Scheduled meetings appear on the calendar on the same day and time, either weekly, biweekly or monthly. The number of scheduled meetings that appear on our calendars has dramatically increased since March of 2020. Most of these meetings are on Zoom.

Unscheduling a scheduled meeting is almost always difficult. Due to the quirk of our brains that overvalues what we already have, losing a meeting feels worse than not scheduling one. We all suffer from Zoom meeting loss aversion.

To cancel a scheduled meeting, someone has to take charge. In hierarchies, including academic hierarchies, it is usually the most senior person in the meeting that must agree to cancel.

All of us in higher ed have an interest in having fewer meetings. To accomplish this goal, we will need to change some norms.

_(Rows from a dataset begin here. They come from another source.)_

-- ==== Sys2Proof/Laws/Program.lean ====
section
/-!
SUPPORT. Runs of several steps, and the host's program lines in them: the writes of a `NODE` line and the reads of `WAIT` (R123, R124).
-/

namespace Sys2Proof.Machine

namespace State

theorem run_succ (n : Nat) {s t : State} (h : step s = .next t) : Sys2Proof.core.run (n + 1) s = Sys2Proof.core.run n t := by
  simp only [Host.Core.run, Sys2Proof.core, h]

theorem run_one {s t : State} (h : step s = .next t) : Sys2Proof.core.run 1 s = .next t := by
  rw [run_succ 0 h]; rfl

/-- A run is a run of its first part and then of the rest. -/
theorem run_add (m : Nat) : ∀ (n : Nat) {s t : State}, Sys2Proof.core.run m s = .next t → Sys2Proof.core.run (m + n) s = Sys2Proof.core.run n t := by
  induction m with
  | zero => intro n s t h; cases h; rw [Nat.zero_add]
  | succ m ih =>
    intro n s t h
    rw [show m + 1 + n = (m + n) + 1 by omega]
    simp only [Host.Core.run] at h ⊢
    cases hs : Sys2Proof.core.step s with
    | next u => rw [hs] at h; exact ih n h
    | fault f => rw [hs] at h; cases h
    | refused r => rw [hs] at h; cases h

theorem passes_iff (x : Event) : x.passesWait = true ↔ x ∈ ([.take, .reset, .core, .tick, .pause] : List Event) := by
  cases x <;> simp [Event.passesWait]

theorem waitAgain_other {rest : List Event} (h : ∀ x, rest.head? = some x → x ∉ ([.take, .reset, .core, .tick, .pause] : List Event)) :
    waitAgain rest = .core :: .wait :: rest := by
  cases rest with
  | nil => rfl
  | cons x more =>
    have := h x rfl
    rw [← passes_iff] at this
    simp [waitAgain, this]

/-- One read of `WAIT` as a step (R124). -/
theorem step_wait (s : State) (rest : List Event) : step { s with events := .wait :: rest } =
    .next { s with reads := s.reads ++ [s.statusWord], events := if s.busy then waitAgain rest else rest } := by
  simp only [step]
  rw [waitTurn_eq]
  rfl

theorem step_wait_other {s : State} {rest : List Event} (hb : s.busy = true)
    (h : ∀ x, rest.head? = some x → x ∉ ([.take, .reset, .core, .tick, .pause] : List Event)) :
    step { s with events := .wait :: rest } = .next { s with reads := s.reads ++ [s.statusWord], events := .core :: .wait :: rest } := by
  rw [step_wait, hb, if_pos rfl, waitAgain_other h]

/-- A `WR` line while BUSY = 0 (R123, R64). -/
theorem write_step {s : State} (hb : s.busy = false) (r : Reg) (v : Word) (rest : List Event) :
    step { s with events := .write r.offset v :: rest } = .next { s.writeReg r v with events := rest } :=
  writesTo_idle hb r v r.offset rest (ofOffset_offset r)

/-- The three writes of a `NODE` line (R124, R38). -/
theorem node_line {s : State} (hb : s.busy = false) (i : BitVec 16) (link w : Word) (rest : List Event) (hi : i.toNat < s.cfg.nodeCap) :
    Sys2Proof.core.run 3 { s with events := [.write Reg.nodeAddr.offset (i.setWidth 32), .write Reg.nodeLink.offset link,
      .write Reg.nodeData.offset w] ++ rest } = .next { s with
        events := rest, nodes := tablePut s.nodes i.toNat (nodeOfWrite w link), tableValid := false, nodeAddr := i, nodeLink := link } := by
  have hx : (i.setWidth 32).extractLsb' 0 16 = i := by
    apply BitVec.eq_of_getLsbD_eq; intro j hj; simp [BitVec.getLsbD_setWidth, hj]; intro; omega
  have h1 : step { s with events := [.write Reg.nodeAddr.offset (i.setWidth 32), .write Reg.nodeLink.offset link,
      .write Reg.nodeData.offset w] ++ rest } = .next { s with nodeAddr := i, events := [.write Reg.nodeLink.offset link,
      .write Reg.nodeData.offset w] ++ rest } := by
    have := write_step hb .nodeAddr (i.setWidth 32) ([.write Reg.nodeLink.offset link, .write Reg.nodeData.offset w] ++ rest)
    simp only [writeReg, hx] at this
    exact this
  have h2 := write_step (s := { s with nodeAddr := i }) hb .nodeLink link (.write Reg.nodeData.offset w :: rest)
  have h3 := write_step (s := { s with nodeAddr := i, nodeLink := link }) hb .nodeData w rest
  simp only [writeReg, writeNodeData, if_pos hi] at h3
  rw [run_succ 2 h1]
  exact (run_succ 1 h2).trans ((run_succ 0 h3).trans rfl)

theorem links_append (l r : BitVec 16) : (r.setWidth 32 <<< 16) ||| l.setWidth 32 = r ++ l := by
  apply BitVec.eq_of_getLsbD_eq
  intro j hj
  simp only [BitVec.getLsbD_or, BitVec.getLsbD_shiftLeft, BitVec.getLsbD_setWidth, BitVec.getLsbD_append]
  by_cases h : j < 16
  · simp [h, hj]
  · have : l.getLsbD j = false := BitVec.getLsbD_of_ge _ _ (by omega)
    simp [h, hj, this]; omega

theorem append_low (l r : BitVec 16) : (r ++ l).extractLsb' 0 16 = l := by
  apply BitVec.eq_of_getLsbD_eq; intro j hj
  simp only [BitVec.getLsbD_extractLsb', BitVec.getLsbD_append, Nat.zero_add, hj, decide_true, if_true, Bool.true_and]

theorem append_high (l r : BitVec 16) : (r ++ l).extractLsb' 16 16 = r := by
  apply BitVec.eq_of_getLsbD_eq; intro j hj
  simp only [BitVec.getLsbD_extractLsb', BitVec.getLsbD_append, hj, decide_true, Bool.true_and]
  rw [if_neg (by omega)]; congr 1; omega

theorem leafWrite_fields (sym : Byte) : ((sym.setWidth 32 <<< 8) ||| (0x1 : Word)).extractLsb' 0 2 = 1 ∧
    ((sym.setWidth 32 <<< 8) ||| (0x1 : Word)).extractLsb' 8 8 = sym := by
  constructor <;> (apply BitVec.eq_of_getLsbD_eq; intro j hj; interval_cases j <;> simp)

theorem replicate_snoc {α : Type} (n : Nat) (a : α) (l : List α) : l ++ [a] ++ List.replicate n a = l ++ List.replicate (n + 1) a := by
  rw [List.append_assoc, List.replicate_succ]; rfl

/-- The reads of a `WAIT` before the core's turn (R124, R288). -/
theorem run_polls (s : State) (hb : s.busy = true) (rest : List Event) : ∀ polls, ∀ r : List Word,
    Sys2Proof.core.run (2 * polls) { s with events := .wait :: (List.replicate polls .pause ++ rest), reads := r } =
      .next { s with events := .wait :: rest, reads := r ++ List.replicate polls s.statusWord } := by
  intro polls
  induction polls with
  | zero => intro r; simp only [Nat.mul_zero, List.replicate_zero, List.append_nil, List.nil_append]; rfl
  | succ n ih =>
    intro r
    have h1 := step_wait { s with reads := r } (List.replicate (n + 1) .pause ++ rest)
    simp only [show ({ s with reads := r } : State).busy = true from hb, if_true] at h1
    rw [show 2 * (n + 1) = (2 * n + 1) + 1 by omega, run_succ _ h1]
    rw [List.replicate_succ, List.cons_append]
    rw [run_succ (2 * n) (t := { s with events := .wait :: (List.replicate n .pause ++ rest), reads := r ++ [s.statusWord] })]
    · rw [ih, replicate_snoc]
    · rfl

end State

end Sys2Proof.Machine
end

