-- ==== Sys2Proof/Tests/Slice0.lean ====
section
/-!
SUPPORT. The model's own tests: ill-formed terms are refused, words written out from the spec decode to their instructions, each
instruction reproduces vectors of spec/95_test_vectors.md (each test names its vector), and the hypotheses of every statement can be
met together, at the ends of the ranges they speak of.
-/

namespace Sys2Proof.Tests

open Sys2Proof.Machine

/-! ### Helpers -/

/-- The state a step or an instruction answers. -/
def after (o : Machine.Outcome) : State :=
  match o with
  | .next t => t
  | .fault _ => State.reset
  | .refused _ => State.reset

def branchAt (l r : BitVec 16) : NodeEntry := { kind := .branch, sym := 0, left := l, right := r }

def leafAt (s : Byte) : NodeEntry := { kind := .leaf, sym := s, left := 0, right := 0 }

def eomAt : NodeEntry := { kind := .eom, sym := 0, left := 0, right := 0 }

/-- T1 of spec/95_test_vectors.md. -/
def treeT1 : Machine.Tree := .branch (.leaf 65) (.branch (.leaf 66) .endMessage)

def memT1 : Memory := [(0, branchAt 1 2), (1, leafAt 65), (2, branchAt 3 4), (3, leafAt 66), (4, eomAt)]

/-- The reset state with T1 loaded. -/
def sT1 : State := { State.reset with nodes := memT1 }

/-- The table of V-TB-1. -/
def codesT1 : CodeTable :=
  [(65, { len := 1, path := [false] }), (66, { len := 2, path := [true, false] }), (256, { len := 2, path := [true, true] })]

/-- The tree of V-TB-2: a repeated key. -/
def sDup : State := { State.reset with nodes := [(0, branchAt 1 2), (1, leafAt 5), (2, leafAt 5)] }

/-- The tree of V-TB-4: no end-of-message leaf. -/
def sNoEom : State := { State.reset with nodes := [(0, branchAt 1 2), (1, leafAt 1), (2, leafAt 2)] }

def bytesIn (bs : List Byte) : List InItem := bs.map .byte

/-- The reset state with items in IN. -/
def sIn (xs : List InItem) : State := { State.reset with inq := xs }

/-- The bytes of V-L1-1. -/
def streamT1 : List Byte := [0xA8, 0x35, 0x08, 0x4C]

def sBusy : State := { State.reset with seq := .running (.issued 0) }

def sErr : State := { State.reset with err := some .badNode, done := true }

def sHeld : State := { State.reset with seq := .held .drain }

/-! ### Well-formedness: each check refuses an ill-formed term -/

theorem test_wf_hardware : Config.hardware.wf = true := by decide
theorem test_wf_nodeCap_low : Config.wf { nodeCap := 0, depthCap := 256 } = false := by decide
theorem test_wf_nodeCap_high : Config.wf { nodeCap := 65536, depthCap := 256 } = false := by decide
theorem test_wf_depthCap_low : Config.wf { nodeCap := 513, depthCap := 0 } = false := by decide
theorem test_wf_depthCap_high : Config.wf { nodeCap := 513, depthCap := 257 } = false := by decide
theorem test_wf_word_opcode : Code.wf (.word 0x0000000C) = false := by decide
theorem test_wf_word_reserved : Code.wf (.word 0x00000011) = false := by decide
theorem test_wf_bits_empty : Code.wf (.bits []) = false := by decide
theorem test_wf_bits_branch_long : Code.wf (.bits [true, false]) = false := by decide
theorem test_wf_bits_eom_long : Code.wf (.bits [false, false, false]) = false := by decide
theorem test_wf_bits_leaf_short : Code.wf (.bits [false, true, false]) = false := by decide

/-! ### Decoding: words and bits written out from R111 and R113 to R115 -/

theorem test_decode_nop : decode (.word 0x00000000) = .ok .nop := by decide
theorem test_decode_treeEnc : decode (.word 0x00000001) = .ok .treeEnc := by decide
theorem test_decode_treeDec : decode (.word 0x00000002) = .ok .treeDec := by decide
theorem test_decode_tableBuild : decode (.word 0x00000003) = .ok .tableBuild := by decide
theorem test_decode_symEnc : decode (.word 0x00000004) = .ok .symEnc := by decide
theorem test_decode_symDec : decode (.word 0x00000005) = .ok .symDec := by decide
theorem test_decode_flush : decode (.word 0x00000006) = .ok .flush := by decide
theorem test_decode_compress : decode (.word 0x00000007) = .ok .compress := by decide
theorem test_decode_decompress : decode (.word 0x00000008) = .ok .decompress := by decide
theorem test_decode_sinkReset : decode (.word 0x00000009) = .ok .sinkReset := by decide
theorem test_decode_sourceReset : decode (.word 0x0000000A) = .ok .sourceReset := by decide
theorem test_decode_drainIn : decode (.word 0x0000000B) = .ok .drainIn := by decide
theorem test_decode_dBranch : decode (.bits [true]) = .ok .dBranch := by decide
theorem test_decode_dEom : decode (.bits [false, false]) = .ok .dEom := by decide

/-- R141's example: 65 is `01000001`. -/
theorem test_decode_dLeaf :
    decode (.bits [false, true, false, true, false, false, false, false, false, true]) = .ok (.dLeaf 65) := by decide

theorem test_decode_illegal_opcode : decode (.word 0x0000000F) = .error .unassignedOpcode := by decide
theorem test_decode_illegal_reserved : decode (.word 0x80000001) = .error .reservedBits := by decide
theorem test_decode_truncated : decode (.bits [false, true, false]) = .error .truncatedCode := by decide
theorem test_decode_trailing : decode (.bits [true, true]) = .error .trailingBits := by decide

/-- The bits of a table row: a command word, and a node code laid out in bytes as the bit source reads them. -/
theorem test_decode_table : decodeTableWord 32 0x00000007 = some .compress ∧ decodeTableWord 8 0x80 = some .dBranch ∧
    decodeTableWord 8 0x00 = some .dEom ∧ decodeTableWord 16 0x4050 = some (.dLeaf 65) ∧ decodeTableWord 32 0x0000000C = none := by
  decide

/-! ### One step each -/

/-- V-SC-6. -/
theorem test_nop : (after (exec .nop sBusy)).statusWord = 0x00000002 := by decide

/-- V-TE-3. -/
theorem test_treeEnc : (after (exec .treeEnc sT1)).out = [0xA8, 0x35, 0x08] ∧ (after (exec .treeEnc sT1)).outBits = 24 ∧
    (after (exec .treeEnc sT1)).ocnt = 0 := by decide

/-- V-TE-5: the fourth visit exceeds NODE_CAP = 3. -/
theorem test_treeEnc_shared :
    (after (exec .treeEnc { State.reset with
      cfg := { nodeCap := 3, depthCap := 256 }
      nodes := [(0, branchAt 1 1), (1, branchAt 2 2), (2, eomAt)] })).err = some .shared := by decide

/-- V-TD-1. -/
theorem test_treeDec :
    (after (exec .treeDec (sIn (bytesIn streamT1 ++ [.eos])))).nodes = memT1 ∧
    (after (exec .treeDec (sIn (bytesIn streamT1 ++ [.eos])))).nodeCount = 5 ∧
    (after (exec .treeDec (sIn (bytesIn streamT1 ++ [.eos])))).bitStateWord = 0x08000000 ∧
    (after (exec .treeDec (sIn (bytesIn streamT1 ++ [.eos])))).inq = [.byte 0x4C, .eos] := by decide

/-- V-TD-10: E_DEPTH, after the first bit of the node at depth 2. V-TD-13: IN runs dry. -/
theorem test_treeDec_stops :
    (after (exec .treeDec { sIn [.byte 0xC0, .eos] with cfg := { nodeCap := 513, depthCap := 1 } })).err = some .depth ∧
    (after (exec .treeDec { sIn [.byte 0xC0, .eos] with cfg := { nodeCap := 513, depthCap := 1 } })).inBits = 3 ∧
    (after (exec .treeDec (sIn []))).statusWord = 0x00000041 := by decide

/-- V-TB-1. -/
theorem test_tableBuild : (after (exec .tableBuild sT1)).codes = codesT1 ∧ (after (exec .tableBuild sT1)).tableValid = true := by
  decide

/-- V-TB-2. -/
theorem test_tableBuild_dup : (after (exec .tableBuild { sDup with codes := codesT1, tableValid := true })).err = some .dupLeaf ∧
    (after (exec .tableBuild { sDup with codes := codesT1, tableValid := true })).codes = [] := by decide

/-- V-SE-8: the first bit completes the byte. -/
theorem test_symEnc :
    (after (exec .symEnc { sT1 with codes := codesT1, tableValid := true, symbol := 0x42, ocnt := 7, obuf := 0xFE })).out = [0xFF] ∧
    (after (exec .symEnc { sT1 with codes := codesT1, tableValid := true, symbol := 0x42, ocnt := 7, obuf := 0xFE })).bitStateWord =
      0x00000001 := by decide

The modest proposal that I’d like to put forward to all of you is that the default for scheduled meetings should be to cancel.

Scheduled meetings should proceed only if the following conditions are met:

  • A. There is an agenda for the meeting that is shared 24 hours in advance.
  • B. The goals of the meeting can only be accomplished synchronously -- not by email or Slack, etc.
  • C. There will be clear action items that result from holding the meeting.

If all of these conditions are not met, then the meeting should not take place.

Everyone will appreciate having the time back in their schedule to get some real work done.

How might we go about changing academic meeting norms in the age of Zoom?

How many scheduled meetings are on your calendar for this week?